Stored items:

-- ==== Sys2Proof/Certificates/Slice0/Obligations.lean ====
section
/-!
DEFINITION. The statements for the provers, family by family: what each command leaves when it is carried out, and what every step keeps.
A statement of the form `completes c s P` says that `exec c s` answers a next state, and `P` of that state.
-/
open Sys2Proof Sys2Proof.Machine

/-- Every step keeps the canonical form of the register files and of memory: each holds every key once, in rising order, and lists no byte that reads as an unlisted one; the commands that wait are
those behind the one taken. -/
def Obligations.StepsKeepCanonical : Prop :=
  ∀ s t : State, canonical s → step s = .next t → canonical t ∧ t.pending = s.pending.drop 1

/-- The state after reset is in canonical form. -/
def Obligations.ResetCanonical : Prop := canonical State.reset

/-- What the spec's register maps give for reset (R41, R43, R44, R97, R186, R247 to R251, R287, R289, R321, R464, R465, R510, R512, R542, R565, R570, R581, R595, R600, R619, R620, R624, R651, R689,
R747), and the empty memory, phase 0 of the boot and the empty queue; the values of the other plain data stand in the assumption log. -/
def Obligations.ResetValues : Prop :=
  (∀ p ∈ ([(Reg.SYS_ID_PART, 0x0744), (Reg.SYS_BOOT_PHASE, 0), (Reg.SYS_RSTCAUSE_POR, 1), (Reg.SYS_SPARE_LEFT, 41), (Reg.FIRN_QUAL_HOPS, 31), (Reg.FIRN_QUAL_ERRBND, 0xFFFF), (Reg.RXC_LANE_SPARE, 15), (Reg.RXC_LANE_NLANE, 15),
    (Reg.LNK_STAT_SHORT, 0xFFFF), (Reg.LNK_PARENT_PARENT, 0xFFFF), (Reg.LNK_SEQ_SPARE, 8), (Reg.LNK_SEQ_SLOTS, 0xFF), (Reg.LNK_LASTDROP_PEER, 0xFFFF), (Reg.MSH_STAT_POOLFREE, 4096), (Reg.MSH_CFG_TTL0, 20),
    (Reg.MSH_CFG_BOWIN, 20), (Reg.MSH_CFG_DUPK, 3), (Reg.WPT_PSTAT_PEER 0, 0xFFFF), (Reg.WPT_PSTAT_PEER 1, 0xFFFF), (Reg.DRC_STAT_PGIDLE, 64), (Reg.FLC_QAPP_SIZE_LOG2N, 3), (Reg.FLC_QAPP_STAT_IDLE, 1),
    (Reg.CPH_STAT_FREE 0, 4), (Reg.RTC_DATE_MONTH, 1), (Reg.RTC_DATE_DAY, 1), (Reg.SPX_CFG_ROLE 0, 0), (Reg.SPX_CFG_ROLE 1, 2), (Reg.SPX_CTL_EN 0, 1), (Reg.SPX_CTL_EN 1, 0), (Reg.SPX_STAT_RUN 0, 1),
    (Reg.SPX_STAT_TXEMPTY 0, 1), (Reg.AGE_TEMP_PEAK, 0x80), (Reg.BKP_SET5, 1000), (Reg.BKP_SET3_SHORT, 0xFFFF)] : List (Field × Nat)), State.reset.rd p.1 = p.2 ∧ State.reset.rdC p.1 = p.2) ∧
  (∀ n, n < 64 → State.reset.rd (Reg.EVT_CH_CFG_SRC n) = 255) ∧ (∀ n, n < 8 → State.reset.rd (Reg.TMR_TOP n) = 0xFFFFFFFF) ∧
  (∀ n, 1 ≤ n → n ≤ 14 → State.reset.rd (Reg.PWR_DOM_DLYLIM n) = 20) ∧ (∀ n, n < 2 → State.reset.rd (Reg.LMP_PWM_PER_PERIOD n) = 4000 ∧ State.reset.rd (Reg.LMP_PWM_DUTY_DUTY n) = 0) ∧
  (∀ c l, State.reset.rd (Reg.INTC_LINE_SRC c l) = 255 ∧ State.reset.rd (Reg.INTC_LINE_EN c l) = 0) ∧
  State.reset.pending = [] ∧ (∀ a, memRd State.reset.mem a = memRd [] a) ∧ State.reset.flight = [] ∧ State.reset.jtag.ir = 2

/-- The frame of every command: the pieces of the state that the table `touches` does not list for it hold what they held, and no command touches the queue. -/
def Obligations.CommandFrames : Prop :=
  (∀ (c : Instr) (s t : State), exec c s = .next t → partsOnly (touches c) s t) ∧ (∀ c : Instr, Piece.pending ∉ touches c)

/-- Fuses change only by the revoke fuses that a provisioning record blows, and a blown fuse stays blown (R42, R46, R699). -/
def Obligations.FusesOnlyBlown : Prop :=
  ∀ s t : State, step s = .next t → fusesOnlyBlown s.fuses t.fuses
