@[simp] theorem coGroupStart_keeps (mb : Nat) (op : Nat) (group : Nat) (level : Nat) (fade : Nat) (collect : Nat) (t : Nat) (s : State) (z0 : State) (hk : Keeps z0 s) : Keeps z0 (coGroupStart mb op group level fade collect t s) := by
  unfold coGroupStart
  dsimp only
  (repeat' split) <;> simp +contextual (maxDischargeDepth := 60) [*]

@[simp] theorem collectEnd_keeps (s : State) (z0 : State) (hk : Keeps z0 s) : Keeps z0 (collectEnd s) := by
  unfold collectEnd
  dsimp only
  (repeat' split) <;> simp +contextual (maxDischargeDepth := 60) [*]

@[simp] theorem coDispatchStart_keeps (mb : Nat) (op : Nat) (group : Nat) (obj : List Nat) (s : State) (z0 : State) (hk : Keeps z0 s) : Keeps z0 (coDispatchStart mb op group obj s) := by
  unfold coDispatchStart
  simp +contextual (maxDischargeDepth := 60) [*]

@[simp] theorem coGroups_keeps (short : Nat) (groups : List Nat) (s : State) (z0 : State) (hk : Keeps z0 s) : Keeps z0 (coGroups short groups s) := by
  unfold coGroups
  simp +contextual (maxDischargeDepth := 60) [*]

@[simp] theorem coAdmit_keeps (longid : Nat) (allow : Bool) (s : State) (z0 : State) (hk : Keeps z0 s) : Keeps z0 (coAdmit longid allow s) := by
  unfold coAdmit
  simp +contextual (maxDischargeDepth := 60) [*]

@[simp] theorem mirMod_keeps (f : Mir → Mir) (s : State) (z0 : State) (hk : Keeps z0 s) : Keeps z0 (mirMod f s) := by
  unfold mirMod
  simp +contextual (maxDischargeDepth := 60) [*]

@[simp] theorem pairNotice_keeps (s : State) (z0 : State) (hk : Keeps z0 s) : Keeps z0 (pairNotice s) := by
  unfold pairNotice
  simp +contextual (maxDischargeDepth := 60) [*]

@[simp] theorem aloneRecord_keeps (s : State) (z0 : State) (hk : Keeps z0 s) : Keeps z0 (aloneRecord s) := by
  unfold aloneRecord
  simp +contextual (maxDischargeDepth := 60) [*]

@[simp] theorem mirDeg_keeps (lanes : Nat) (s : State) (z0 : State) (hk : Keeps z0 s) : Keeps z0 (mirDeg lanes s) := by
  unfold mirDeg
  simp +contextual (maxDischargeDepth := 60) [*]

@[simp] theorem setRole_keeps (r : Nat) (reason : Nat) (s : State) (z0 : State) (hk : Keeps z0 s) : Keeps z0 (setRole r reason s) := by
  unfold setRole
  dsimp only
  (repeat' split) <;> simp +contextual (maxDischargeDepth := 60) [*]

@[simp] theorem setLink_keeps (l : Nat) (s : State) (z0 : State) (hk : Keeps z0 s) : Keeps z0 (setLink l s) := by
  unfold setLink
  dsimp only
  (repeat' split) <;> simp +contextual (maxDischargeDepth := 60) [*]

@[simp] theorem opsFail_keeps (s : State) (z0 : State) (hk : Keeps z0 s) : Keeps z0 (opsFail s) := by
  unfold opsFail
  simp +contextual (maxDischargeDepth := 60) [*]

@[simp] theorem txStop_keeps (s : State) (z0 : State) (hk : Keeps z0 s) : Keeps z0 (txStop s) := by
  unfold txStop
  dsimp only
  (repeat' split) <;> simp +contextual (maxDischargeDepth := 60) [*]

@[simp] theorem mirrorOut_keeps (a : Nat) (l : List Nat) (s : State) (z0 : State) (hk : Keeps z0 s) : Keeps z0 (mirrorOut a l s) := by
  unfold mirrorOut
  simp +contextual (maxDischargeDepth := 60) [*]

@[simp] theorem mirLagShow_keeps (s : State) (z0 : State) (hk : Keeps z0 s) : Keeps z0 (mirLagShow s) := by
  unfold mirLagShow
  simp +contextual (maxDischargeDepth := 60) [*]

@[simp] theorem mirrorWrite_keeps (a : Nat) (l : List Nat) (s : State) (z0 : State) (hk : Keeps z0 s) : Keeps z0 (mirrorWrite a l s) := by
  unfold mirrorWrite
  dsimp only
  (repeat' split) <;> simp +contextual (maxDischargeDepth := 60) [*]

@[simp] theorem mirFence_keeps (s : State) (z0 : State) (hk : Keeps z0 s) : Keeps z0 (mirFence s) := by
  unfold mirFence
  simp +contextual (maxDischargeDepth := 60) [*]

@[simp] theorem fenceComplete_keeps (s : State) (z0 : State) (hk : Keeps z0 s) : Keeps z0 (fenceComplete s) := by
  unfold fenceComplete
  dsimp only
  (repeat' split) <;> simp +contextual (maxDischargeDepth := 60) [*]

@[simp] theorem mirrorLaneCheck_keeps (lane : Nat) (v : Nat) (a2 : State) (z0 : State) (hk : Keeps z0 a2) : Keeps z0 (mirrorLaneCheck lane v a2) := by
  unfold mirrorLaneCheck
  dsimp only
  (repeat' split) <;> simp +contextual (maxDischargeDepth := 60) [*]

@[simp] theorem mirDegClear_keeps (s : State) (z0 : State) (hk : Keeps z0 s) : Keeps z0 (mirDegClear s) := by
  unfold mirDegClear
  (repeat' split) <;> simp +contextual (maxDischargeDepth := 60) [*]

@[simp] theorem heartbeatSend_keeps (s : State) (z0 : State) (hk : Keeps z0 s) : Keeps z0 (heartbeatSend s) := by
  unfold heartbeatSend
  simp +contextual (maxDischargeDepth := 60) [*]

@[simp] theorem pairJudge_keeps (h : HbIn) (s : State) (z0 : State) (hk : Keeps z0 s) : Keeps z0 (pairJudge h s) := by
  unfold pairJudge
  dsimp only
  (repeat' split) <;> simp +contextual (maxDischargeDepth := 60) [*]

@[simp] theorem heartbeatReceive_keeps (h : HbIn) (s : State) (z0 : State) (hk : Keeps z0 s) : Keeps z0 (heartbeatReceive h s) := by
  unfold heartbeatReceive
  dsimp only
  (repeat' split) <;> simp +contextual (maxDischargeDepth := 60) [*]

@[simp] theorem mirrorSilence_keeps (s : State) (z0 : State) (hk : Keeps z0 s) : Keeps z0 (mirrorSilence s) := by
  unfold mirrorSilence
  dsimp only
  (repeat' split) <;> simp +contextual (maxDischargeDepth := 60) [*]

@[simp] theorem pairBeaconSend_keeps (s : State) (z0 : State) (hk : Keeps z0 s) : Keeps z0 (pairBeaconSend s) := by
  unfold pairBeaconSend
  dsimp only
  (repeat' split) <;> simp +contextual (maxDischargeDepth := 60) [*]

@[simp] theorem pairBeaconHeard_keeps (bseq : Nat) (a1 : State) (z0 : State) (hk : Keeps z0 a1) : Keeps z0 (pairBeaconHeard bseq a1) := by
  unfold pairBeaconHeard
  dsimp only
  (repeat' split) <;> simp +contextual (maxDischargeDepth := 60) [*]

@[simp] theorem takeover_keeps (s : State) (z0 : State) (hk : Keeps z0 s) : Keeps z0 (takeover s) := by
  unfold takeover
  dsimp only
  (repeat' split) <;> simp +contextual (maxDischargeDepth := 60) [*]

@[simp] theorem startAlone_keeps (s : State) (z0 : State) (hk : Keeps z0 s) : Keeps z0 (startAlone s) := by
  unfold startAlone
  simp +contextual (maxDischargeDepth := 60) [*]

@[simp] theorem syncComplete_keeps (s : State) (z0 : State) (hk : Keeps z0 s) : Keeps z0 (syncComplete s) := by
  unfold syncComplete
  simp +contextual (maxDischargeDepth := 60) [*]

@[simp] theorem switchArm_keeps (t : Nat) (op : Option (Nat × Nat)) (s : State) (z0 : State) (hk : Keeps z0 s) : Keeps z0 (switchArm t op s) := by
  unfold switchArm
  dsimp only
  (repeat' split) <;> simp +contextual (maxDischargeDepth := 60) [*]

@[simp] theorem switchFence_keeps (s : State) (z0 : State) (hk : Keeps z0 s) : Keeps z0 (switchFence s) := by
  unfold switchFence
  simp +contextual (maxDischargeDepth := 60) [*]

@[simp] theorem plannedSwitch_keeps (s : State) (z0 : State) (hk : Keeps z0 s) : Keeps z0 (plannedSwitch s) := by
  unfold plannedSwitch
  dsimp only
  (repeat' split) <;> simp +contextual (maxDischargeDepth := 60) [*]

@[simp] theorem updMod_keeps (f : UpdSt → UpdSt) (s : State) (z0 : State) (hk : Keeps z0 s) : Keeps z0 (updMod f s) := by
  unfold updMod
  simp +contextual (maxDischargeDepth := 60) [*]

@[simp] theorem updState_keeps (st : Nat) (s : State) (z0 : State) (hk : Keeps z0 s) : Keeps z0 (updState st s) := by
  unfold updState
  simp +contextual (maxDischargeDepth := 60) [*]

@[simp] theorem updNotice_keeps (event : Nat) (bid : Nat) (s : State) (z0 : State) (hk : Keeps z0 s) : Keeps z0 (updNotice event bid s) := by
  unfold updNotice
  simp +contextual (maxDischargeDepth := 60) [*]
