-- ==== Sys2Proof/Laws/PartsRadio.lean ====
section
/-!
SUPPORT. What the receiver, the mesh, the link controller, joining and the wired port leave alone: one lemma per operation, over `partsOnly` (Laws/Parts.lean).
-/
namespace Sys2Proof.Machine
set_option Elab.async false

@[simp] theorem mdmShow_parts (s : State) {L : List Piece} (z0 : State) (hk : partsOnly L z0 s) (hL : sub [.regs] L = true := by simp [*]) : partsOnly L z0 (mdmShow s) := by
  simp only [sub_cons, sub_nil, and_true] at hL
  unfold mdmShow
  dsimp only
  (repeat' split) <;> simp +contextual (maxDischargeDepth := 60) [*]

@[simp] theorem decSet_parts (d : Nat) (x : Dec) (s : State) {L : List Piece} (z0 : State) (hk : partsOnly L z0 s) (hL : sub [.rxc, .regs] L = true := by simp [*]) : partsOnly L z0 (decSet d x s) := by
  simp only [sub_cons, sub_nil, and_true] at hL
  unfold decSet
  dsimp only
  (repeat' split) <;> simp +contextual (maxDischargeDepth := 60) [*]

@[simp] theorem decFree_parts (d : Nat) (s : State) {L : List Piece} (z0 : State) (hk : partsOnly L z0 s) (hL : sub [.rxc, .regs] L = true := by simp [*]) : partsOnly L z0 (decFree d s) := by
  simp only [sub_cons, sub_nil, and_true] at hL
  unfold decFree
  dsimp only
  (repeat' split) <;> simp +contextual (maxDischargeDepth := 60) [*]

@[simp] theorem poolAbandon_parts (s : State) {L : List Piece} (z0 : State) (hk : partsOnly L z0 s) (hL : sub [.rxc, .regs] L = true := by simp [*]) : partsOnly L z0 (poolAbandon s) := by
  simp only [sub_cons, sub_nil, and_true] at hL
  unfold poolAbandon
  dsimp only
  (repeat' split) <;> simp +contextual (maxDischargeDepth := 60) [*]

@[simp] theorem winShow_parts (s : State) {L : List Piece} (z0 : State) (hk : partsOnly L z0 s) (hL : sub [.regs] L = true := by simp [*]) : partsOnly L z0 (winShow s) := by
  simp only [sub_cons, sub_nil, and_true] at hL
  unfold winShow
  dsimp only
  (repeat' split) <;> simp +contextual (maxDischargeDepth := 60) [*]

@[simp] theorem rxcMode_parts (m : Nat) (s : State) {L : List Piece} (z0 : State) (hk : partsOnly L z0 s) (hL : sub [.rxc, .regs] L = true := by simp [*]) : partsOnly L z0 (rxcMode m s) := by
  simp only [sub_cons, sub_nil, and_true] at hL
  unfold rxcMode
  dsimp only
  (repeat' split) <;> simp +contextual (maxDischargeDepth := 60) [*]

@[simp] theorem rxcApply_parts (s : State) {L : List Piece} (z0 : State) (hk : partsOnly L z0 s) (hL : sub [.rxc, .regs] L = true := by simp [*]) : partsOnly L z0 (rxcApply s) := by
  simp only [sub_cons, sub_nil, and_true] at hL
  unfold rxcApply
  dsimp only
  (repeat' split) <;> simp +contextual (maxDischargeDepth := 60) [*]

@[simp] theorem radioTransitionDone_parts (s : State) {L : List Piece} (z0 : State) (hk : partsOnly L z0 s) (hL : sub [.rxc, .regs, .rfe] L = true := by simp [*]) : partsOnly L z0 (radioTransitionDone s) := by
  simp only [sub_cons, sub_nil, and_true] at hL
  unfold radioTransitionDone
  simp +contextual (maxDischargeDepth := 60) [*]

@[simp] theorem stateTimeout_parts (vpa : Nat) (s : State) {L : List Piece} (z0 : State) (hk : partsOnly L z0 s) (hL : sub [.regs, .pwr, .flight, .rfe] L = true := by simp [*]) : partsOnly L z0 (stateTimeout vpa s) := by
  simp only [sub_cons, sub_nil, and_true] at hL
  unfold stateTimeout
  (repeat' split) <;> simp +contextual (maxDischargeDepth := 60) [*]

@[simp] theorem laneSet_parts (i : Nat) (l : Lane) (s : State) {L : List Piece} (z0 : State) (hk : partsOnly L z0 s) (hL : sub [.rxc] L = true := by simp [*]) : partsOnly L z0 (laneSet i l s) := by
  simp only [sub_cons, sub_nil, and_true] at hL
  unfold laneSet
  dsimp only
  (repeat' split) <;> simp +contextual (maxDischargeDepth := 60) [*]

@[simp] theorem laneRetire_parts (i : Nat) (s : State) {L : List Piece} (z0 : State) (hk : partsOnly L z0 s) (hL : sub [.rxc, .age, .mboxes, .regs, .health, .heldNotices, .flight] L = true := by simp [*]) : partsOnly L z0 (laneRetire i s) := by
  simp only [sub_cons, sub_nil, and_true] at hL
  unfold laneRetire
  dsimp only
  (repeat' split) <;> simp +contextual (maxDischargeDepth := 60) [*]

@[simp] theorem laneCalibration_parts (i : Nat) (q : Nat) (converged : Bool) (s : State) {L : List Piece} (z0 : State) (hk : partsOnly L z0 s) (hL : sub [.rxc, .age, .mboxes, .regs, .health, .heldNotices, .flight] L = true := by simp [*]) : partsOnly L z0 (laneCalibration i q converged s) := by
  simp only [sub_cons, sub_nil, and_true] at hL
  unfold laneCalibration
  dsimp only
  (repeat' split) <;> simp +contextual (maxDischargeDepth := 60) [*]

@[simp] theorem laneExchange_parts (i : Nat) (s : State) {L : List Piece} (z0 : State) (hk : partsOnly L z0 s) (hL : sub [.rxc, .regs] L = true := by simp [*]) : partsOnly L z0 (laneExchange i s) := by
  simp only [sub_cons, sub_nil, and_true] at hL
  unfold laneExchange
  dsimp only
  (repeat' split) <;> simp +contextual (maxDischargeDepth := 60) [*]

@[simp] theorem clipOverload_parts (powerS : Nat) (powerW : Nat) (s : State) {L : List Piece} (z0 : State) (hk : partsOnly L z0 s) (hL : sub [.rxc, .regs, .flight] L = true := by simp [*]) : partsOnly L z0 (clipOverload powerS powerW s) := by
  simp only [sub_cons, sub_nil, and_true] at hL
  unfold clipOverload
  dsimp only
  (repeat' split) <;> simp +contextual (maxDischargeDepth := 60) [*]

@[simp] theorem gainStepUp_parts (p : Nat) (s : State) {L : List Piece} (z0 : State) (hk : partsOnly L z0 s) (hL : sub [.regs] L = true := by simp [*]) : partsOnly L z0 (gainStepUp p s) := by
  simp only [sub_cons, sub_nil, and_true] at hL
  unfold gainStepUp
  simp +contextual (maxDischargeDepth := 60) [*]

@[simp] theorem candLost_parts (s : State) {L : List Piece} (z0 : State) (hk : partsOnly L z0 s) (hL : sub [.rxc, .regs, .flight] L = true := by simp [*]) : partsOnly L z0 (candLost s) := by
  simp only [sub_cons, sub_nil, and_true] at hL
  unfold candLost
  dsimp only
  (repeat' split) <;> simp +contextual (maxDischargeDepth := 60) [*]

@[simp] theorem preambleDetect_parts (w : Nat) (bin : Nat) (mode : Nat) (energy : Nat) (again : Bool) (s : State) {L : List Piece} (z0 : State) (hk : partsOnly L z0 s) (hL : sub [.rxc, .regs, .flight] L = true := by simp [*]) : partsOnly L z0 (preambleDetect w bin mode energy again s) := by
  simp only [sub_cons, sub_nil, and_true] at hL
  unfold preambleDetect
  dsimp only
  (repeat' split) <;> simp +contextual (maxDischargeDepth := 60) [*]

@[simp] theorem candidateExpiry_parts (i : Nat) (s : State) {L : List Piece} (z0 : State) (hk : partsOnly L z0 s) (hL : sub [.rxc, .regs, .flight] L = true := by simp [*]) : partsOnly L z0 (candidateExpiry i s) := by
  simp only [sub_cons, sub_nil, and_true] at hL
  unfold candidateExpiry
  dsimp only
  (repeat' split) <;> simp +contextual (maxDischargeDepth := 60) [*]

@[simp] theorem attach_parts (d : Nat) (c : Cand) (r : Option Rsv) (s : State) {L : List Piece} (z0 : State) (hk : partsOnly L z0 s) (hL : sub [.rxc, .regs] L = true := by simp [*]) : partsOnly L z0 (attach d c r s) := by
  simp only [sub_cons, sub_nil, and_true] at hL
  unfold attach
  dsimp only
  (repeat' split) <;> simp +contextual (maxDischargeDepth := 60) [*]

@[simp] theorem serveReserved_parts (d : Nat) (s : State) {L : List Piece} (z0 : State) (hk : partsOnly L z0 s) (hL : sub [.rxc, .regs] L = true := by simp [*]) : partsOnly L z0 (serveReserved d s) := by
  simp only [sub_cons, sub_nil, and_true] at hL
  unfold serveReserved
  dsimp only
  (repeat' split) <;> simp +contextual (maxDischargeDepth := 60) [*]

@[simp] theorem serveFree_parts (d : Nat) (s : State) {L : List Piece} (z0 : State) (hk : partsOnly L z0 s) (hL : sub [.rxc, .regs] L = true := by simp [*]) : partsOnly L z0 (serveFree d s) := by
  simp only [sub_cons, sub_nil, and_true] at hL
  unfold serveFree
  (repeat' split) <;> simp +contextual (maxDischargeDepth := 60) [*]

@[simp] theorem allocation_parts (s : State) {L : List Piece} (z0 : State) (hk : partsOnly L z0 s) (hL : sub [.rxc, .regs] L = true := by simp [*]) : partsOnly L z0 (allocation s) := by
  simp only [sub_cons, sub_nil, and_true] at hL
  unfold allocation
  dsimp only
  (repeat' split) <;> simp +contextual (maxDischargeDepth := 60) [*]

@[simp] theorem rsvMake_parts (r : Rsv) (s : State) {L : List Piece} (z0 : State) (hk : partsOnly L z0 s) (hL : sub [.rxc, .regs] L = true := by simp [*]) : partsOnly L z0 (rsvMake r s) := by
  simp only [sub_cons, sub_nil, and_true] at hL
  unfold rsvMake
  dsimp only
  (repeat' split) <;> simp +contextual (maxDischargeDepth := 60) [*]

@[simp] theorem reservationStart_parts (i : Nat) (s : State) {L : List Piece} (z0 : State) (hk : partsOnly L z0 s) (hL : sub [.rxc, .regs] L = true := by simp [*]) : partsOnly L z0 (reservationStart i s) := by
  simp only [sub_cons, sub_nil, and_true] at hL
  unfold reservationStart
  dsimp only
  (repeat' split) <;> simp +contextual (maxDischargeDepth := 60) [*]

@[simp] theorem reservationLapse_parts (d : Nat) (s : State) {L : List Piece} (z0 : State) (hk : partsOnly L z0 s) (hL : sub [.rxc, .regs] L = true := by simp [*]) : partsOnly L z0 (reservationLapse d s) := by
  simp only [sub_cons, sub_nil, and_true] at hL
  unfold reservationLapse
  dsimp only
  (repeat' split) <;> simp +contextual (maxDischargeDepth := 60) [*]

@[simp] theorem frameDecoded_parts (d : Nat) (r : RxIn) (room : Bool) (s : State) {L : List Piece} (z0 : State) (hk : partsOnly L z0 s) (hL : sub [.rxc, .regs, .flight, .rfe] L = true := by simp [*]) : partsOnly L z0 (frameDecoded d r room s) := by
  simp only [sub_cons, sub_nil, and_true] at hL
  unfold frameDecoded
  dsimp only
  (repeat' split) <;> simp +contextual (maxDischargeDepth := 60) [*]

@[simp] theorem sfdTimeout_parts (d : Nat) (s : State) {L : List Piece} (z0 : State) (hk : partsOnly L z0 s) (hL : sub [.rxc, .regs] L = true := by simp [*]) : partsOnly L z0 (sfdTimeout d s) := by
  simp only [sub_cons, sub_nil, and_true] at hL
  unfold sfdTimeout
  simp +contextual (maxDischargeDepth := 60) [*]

* **Your instructions**
A complete answer gives every line of the data that includes "laneExchange".

* **Reply**
@[simp] theorem laneExchange_parts (i : Nat) (s : State) {L : List Piece} (z0 : State) (hk : partsOnly L z0 s) (hL : sub [.rxc, .regs] L = true := by simp [*]) : partsOnly L z0 (laneExchange i s) := by
  unfold laneExchange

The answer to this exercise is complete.